69 — One pixel attack for fooling deep neural networks
Read on 29 October 2017This paper got a lot of attention recently because its effects are so dramatic: The adversarial system presented in this work alters only one pixel of an image, and completely changes an imagenet’s classification result. Such “few-pixel attacks” have, in the past, usually required changes of small numbers of pixels — usually fewer than ten — but generally more than 1.
Because it is generally easy to spot clusters of altered pixels with a human eye, the goal for adversarial image-generation should be to minimize the number of noticeable artifacts when adjusting an image to be “unrecognizable” by a machine.
This method works best on images that are already at the boundaries between a few image classification spaces; in these cases, it is much easier to affect the resulting classification with a few-pixel attack.

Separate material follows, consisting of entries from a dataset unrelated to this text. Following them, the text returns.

/-! Reading (R230-R234). -/

/-- Read one row of a moving step. -/
def State.readMoving (s : State) (a f p : Nat) (st : StreamStep) (d : StreamDesc) (base k : Nat) : State :=
  let rec_ := s.tileRec (s.array a) p
  let last := decide (k + 1 = st.nrows)
  let s := s.updFeeder a f fun g => { g with mrow := k + 1, mActive := true, mMeta := false }
  if d.reuse then
    let x := match (s.array a).reuse.find? fun r => r.idx == k with
      | some r => { r with tile := p, last := last }
      | none => { zeroRow p k last with empty := true }
    s.pushMoving a f rec_.hold false x
  else
    let t := s.tensorDesc d.tdesc
    let att := s.attach d
    match s.rowTrouble (s.arrayCtx a) a d t att base (st.start + k) false with
    | .none =>
      s.pushMoving a f rec_.hold true
        (s.laneRow d t att base (st.start + k) p k (rec_.reads (f == 0) att.sp24) last false (s.takesHigh a p d.role))
    | tr => (s.pushMoving a f rec_.hold true (zeroRow p k last)).feederTrouble a f p tr

/-- Read one row of a stationary step: the block's rows go in from the last down (R75); stream row j holds block row j (log 30). -/
def State.readStationary (s : State) (a p : Nat) (st : StreamStep) (d : StreamDesc) (base k : Nat) : LaneRow × Trouble :=
  let t := s.tensorDesc d.tdesc
  let att := s.attach d
  let n := st.rowNo true k
  let last := decide (k + 1 = st.nrows)
  match s.rowTrouble (s.arrayCtx a) a d t att base n true with
  | .none => (s.laneRow d t att base n p k 0 last true (s.takesHigh a p d.role), .none)
  | tr => (zeroRow p k last, tr)

/-- A step that fills the reuse buffer afresh begins (R204). -/
def State.beginFill (s : State) (a f : Nat) (st : StreamStep) (d : StreamDesc) : State :=
  if f = 1 ∧ !d.reuse then s.setArray a { s.array a with reuse := [], reuseM := st.nrows, reuseCtx := some (s.arrayCtx a) } else s

/-- Register the stream of a step that begins with the die's cache (R241). -/
def State.beginStream (s : State) (a f : Nat) (st : StreamStep) (d : StreamDesc) : State :=
  s.registerStream (a / 4) st.desc (feederSource a f) (s.arrayCtx a) ((s.feeder a f).stepBase st.desc d) st.start (st.start + st.nrows)

/-- Make the next moving step ready: it is checked, its landing slot is waited for, and a filling step empties the reuse buffer. A step waits
behind the vectors of an earlier hold tile in staging, so that the moving queue and the reuse buffer keep the order of the program; only a west
hold stream follows them there. -/
def State.readyMoving (s : State) (a f : Nat) : State :=
  let g := s.feeder a f
  match s.nextStep a f false g.mpos (g.count - g.mpos) with
  | none => s
  | some i =>
    let s := if i = g.mpos then s else s.updFeeder a f fun g => { g with mpos := i, mrow := 0, mReady := false, mMeta := false }
    let g := s.feeder a f
    let st := s.streamStep g i
    let d := s.streamDesc st.desc
    let p := s.stepPos g i
    if g.mReady ∨ g.badTile.isSome ∨ (g.staging ≠ [] ∧ (f = 1 ∨ !(s.tileRec (s.array a) p).hold)) then s
    else match s.descTrouble (s.arrayCtx a) a st.desc with
      | .none =>
        if !(s.stepOk a f p st false && (!d.reuse || s.reuseOk a st.nrows)) then s.badStream a f (max p (s.array a).pos)
        else
          match (if d.reuse then (s, true) else s.slotReady a f false st.desc d) with
          | (s, false) => s
          | (s, true) => (if d.reuse then s else (s.beginFill a f st d).beginStream a f st d).updFeeder a f fun g => { g with mReady := true }
      | tr => s.feederTrouble a f (max p (s.array a).pos) tr

/-- The moving step is over once its last row has been read. -/
def State.endMoving (s : State) (a f : Nat) : State :=
  let g := s.feeder a f
  let st := s.streamStep g g.mpos
  if !g.mReady ∨ g.mrow < st.nrows then s
  else
    let i := g.mpos
    let s := s.updFeeder a f fun g => { g with mpos := i + 1, mrow := 0, mReady := false }
    if st.nrows = 0 then s.streamDone a f i false else s

def State.endStationary (s : State) (a f : Nat) : State :=
  let g := s.feeder a f
  if !g.sReady ∨ g.srow < (s.streamStep g g.spos).nrows then s
  else s.updFeeder a f fun g => { g with spos := g.spos + 1, srow := 0, sReady := false }

/-- Does a full window of HBM refuse the lanes' next row (R279)? -/
def State.laneRefused (s : State) (a f : Nat) (st : StreamStep) (d : StreamDesc) (stationary : Bool) (k : Nat) : Bool :=
  let row := s.rowAt d ((s.feeder a f).stepBase st.desc d) (st.rowNo stationary k)
  !d.reuse && !row.null && s.windowFull row.addr d.rowBytes

/-- Read the row that the lanes want, if no full window refuses it and they win its banks; a lost one is a bank conflict of the feeder (R236,
R279). -/
def State.readLane (s : State) (a f : Nat) (stationary : Bool) : State :=
  match s.nextRead a f stationary with
  | none => s
  | some (st, d, k) =>
    let g := s.feeder a f
    let p := s.stepPos g (if stationary then g.spos else g.mpos)
    let u := if stationary then 2 + f else f
    let banks := s.laneWants a f stationary
    if (s.metaBanks a f stationary st d k != [] && !(if stationary then g.sMeta else g.mMeta)) || s.laneRefused a f st d stationary k then s
    else if !s.wins a u [] banks then s.updFeeder a f fun g => { g with conflict := true }
    else
      let s := s.grant a u banks
      let s := if d.reuse then s else s.streamTaken (a / 4) st.desc (feederSource a f) (st.rowNo stationary k) stationary
      let base := g.stepBase st.desc d
      if stationary then
        let (x, tr) := s.readStationary a p st d base k
        (s.updFeeder a f fun g => { g with
          srow := k + 1, sActive := true, sMeta := false, stationary := g.stationary ++ [x] }).feederTrouble a f p tr
      else s.readMoving a f p st d base k

/-- Read the metadata of the lanes' next row from the scratchpad (R236). -/
def State.readMeta (s : State) (a f : Nat) (stationary : Bool) (sides : List Nat) : State :=
  let g := s.feeder a f
  let i := if stationary then g.spos else g.mpos
  let k := if stationary then g.srow else g.mrow
  let st := s.streamStep g i
  let d := s.streamDesc st.desc
  if !(if stationary then g.sReady && !g.sMeta else g.mReady && !g.mMeta) || decide (st.nrows ≤ k) || !s.feeds a then s
  else
    let banks := s.metaBanks a f stationary st d k
    if banks = [] then s
    else if !s.wins a 7 sides banks then s.updFeeder a f fun g => { g with conflict := true }
    else (s.grant a 7 banks).updFeeder a f fun g => if stationary then { g with sMeta := true } else { g with mMeta := true }

/-- Make the next stationary step ready. -/
def State.readyStationary (s : State) (a f : Nat) : State :=
  let g := s.feeder a f
  match s.nextStep a f true g.spos (g.count - g.spos) with
  | none => s
  | some i =>
    let s := if i = g.spos then s else s.updFeeder a f fun g => { g with spos := i, srow := 0, sReady := false, sMeta := false }
    let g := s.feeder a f
    let st := s.streamStep g i
    let d := s.streamDesc st.desc
    let p := s.stepPos g i
    if g.sReady ∨ g.badTile.isSome then s
    else match s.descTrouble (s.arrayCtx a) a st.desc with
      | .none =>
        if !s.stepOk a f p st true then s.badStream a f (max p (s.array a).pos)
        else
          match s.slotReady a f true st.desc d with
          | (s, false) => s
          | (s, true) => (s.beginStream a f st d).updFeeder a f fun g => { g with sReady := true }
      | tr => s.feederTrouble a f (max p (s.array a).pos) tr

/-- FEEDER_STEP of the west or north feeder: in one array cycle its moving and its stationary lanes each read at most one row (R73, R230-R234,
R238). `sides` are the banks that side streams want. -/
def State.operandStep (s : State) (a f : Nat) (sides : List Nat) : State :=
  let s := ((s.readyMoving a f).readLane a f false).endMoving a f
  let s := ((s.readyStationary a f).readLane a f true).endStationary a f
  (s.readMeta a f false sides).readMeta a f true sides

/-! Empty marks (R233). -/

/-- EMPTY_MARK: the next vector of a hold tile leaves both staging queues; it moves into both moving queues unless either feeder marks it empty,
and a dropped last vector leaves its mark. -/
def emptyMark (a : Nat) (s : State) : State :=
  if !s.feeds a then s
  else
    match (s.feeder a 0).staging, (s.feeder a 1).staging with
    | w :: ws, n :: ns =>
      if w.tile ≠ n.tile ∨ w.idx ≠ n.idx ∨ !roomFor false (s.feeder a 0) false ∨ !roomFor false (s.feeder a 1) false then s
      else
        let drop := w.empty || n.empty
        let fill := match s.stepOfTile a 1 n.tile false with
          | some i => !(s.streamDesc (s.streamStep (s.feeder a 1) i).desc).reuse
          | none => false
        let s := s.updFeeder a 0 fun g => { g with staging := ws }
        let s := s.updFeeder a 1 fun g => { g with staging := ns }
        (s.pushMoving a 0 false false { w with empty := drop }).pushMoving a 1 false fill { n with empty := drop }
    | _, _ => s

def execEmptyMark (a : Fin 8) (s : State) : Host.Outcome State Fault Refusal := live s (emptyMark a.val)

/-! Slots (R238). -/

/-- Is a cursor's slot to be returned: held, not kept, and no row of the step that read it is still to be read or in a queue? -/
def State.slotDue (s : State) (a f : Nat) (stationary : Bool) (c : Cursor) : Bool :=
  let g := s.feeder a f
  let (pos, row) := if stationary then (g.spos, g.srow) else (g.mpos, g.mrow)
  let d := s.streamDesc c.desc
  let mine (i : Nat) : Bool := (s.streamStep g i).desc == c.desc && s.stepServes a f i stationary
  c.held && !c.waiting && !d.keep && d.role == roleOf f stationary && !(row != 0 && (s.streamStep g pos).desc == c.desc)
    && (match ((List.range pos).filter mine).getLast? with
        | some i =>
          let tile := s.stepPos g i
          !((if stationary then g.stationary else g.moving ++ g.staging).any fun x => x.tile == tile)
        | none => false)

/-- Return one slot: the free object is signalled, and the cursor advances. -/
def State.returnSlot (s : State) (a f : Nat) (c : Cursor) : State :=
  let d := s.streamDesc c.desc
  (s.updFeeder a f fun g => g.setCursor { c with slot := (c.slot + 1) % d.lslots, held := false }).signalTask (s.arrayCtx a) (d.lready + d.lslots) a
    (feederSource a f)

/-- Return every slot that is due. -/
def State.returnSlots (s : State) (a f : Nat) : State :=
  ((s.feeder a f).cursors.filter fun c => s.slotDue a f false c || s.slotDue a f true c).foldl (fun (s : State) c => s.returnSlot a f c) s

/-- LANDING_SLOT_RETURN (R238). -/
def landingSlotReturn (a f : Nat) (s : State) : State := if (s.array a).owner.isSome then s.returnSlots a f else s

def execLandingSlotReturn (a : Fin 8) (feeder : Fin 2) (s : State) : Host.Outcome State Fault Refusal :=
  live s (landingSlotReturn a.val feeder.val)

/-- A completed wait of one of a feeder's lanes gives its cursor the slot. -/
def State.takeSlot (s : State) (a f : Nat) (stationary : Bool) : State :=
  let w := slotWaiter a f stationary
  if !s.waited w then s
  else
    let s := s.consume w
    match (s.feeder a f).cursors.find? fun c => c.waiting && !c.held && (s.streamDesc c.desc).role == roleOf f stationary with
    | some c => s.updFeeder a f fun g => g.setCursor { c with held := true, waiting := true }
    | none => s

end Sys2Proof.Machine
end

Based on prior work (Szegedy et al, Goodfellow et al), the authors were able to determine which pixels would most dramatically affect the classifier output; this is because the input of a DNN is a high-dimensional cube, along the axes of which large changes in classification can be seen. This can be used to select ideal pixel changes along 7, 5, 3, or single-pixel-correspondent axes. The authors use genetic algorithms, where the DNA is modification instructions, to select for the most potent changes to the image.
Most notable to me is the simplicity and speed of this adversarial algorithm; the pixel modifications usually look like coloring artifacts or dead pixels. That’s frighteningly close to something that could occur ‘in the wild’. It’s strange to think about how brittle these computer vision algorithms still are despite their incredible power, and how something as simple as a single bad pixel could convince, say, a self-driving car that a bird is actually another car.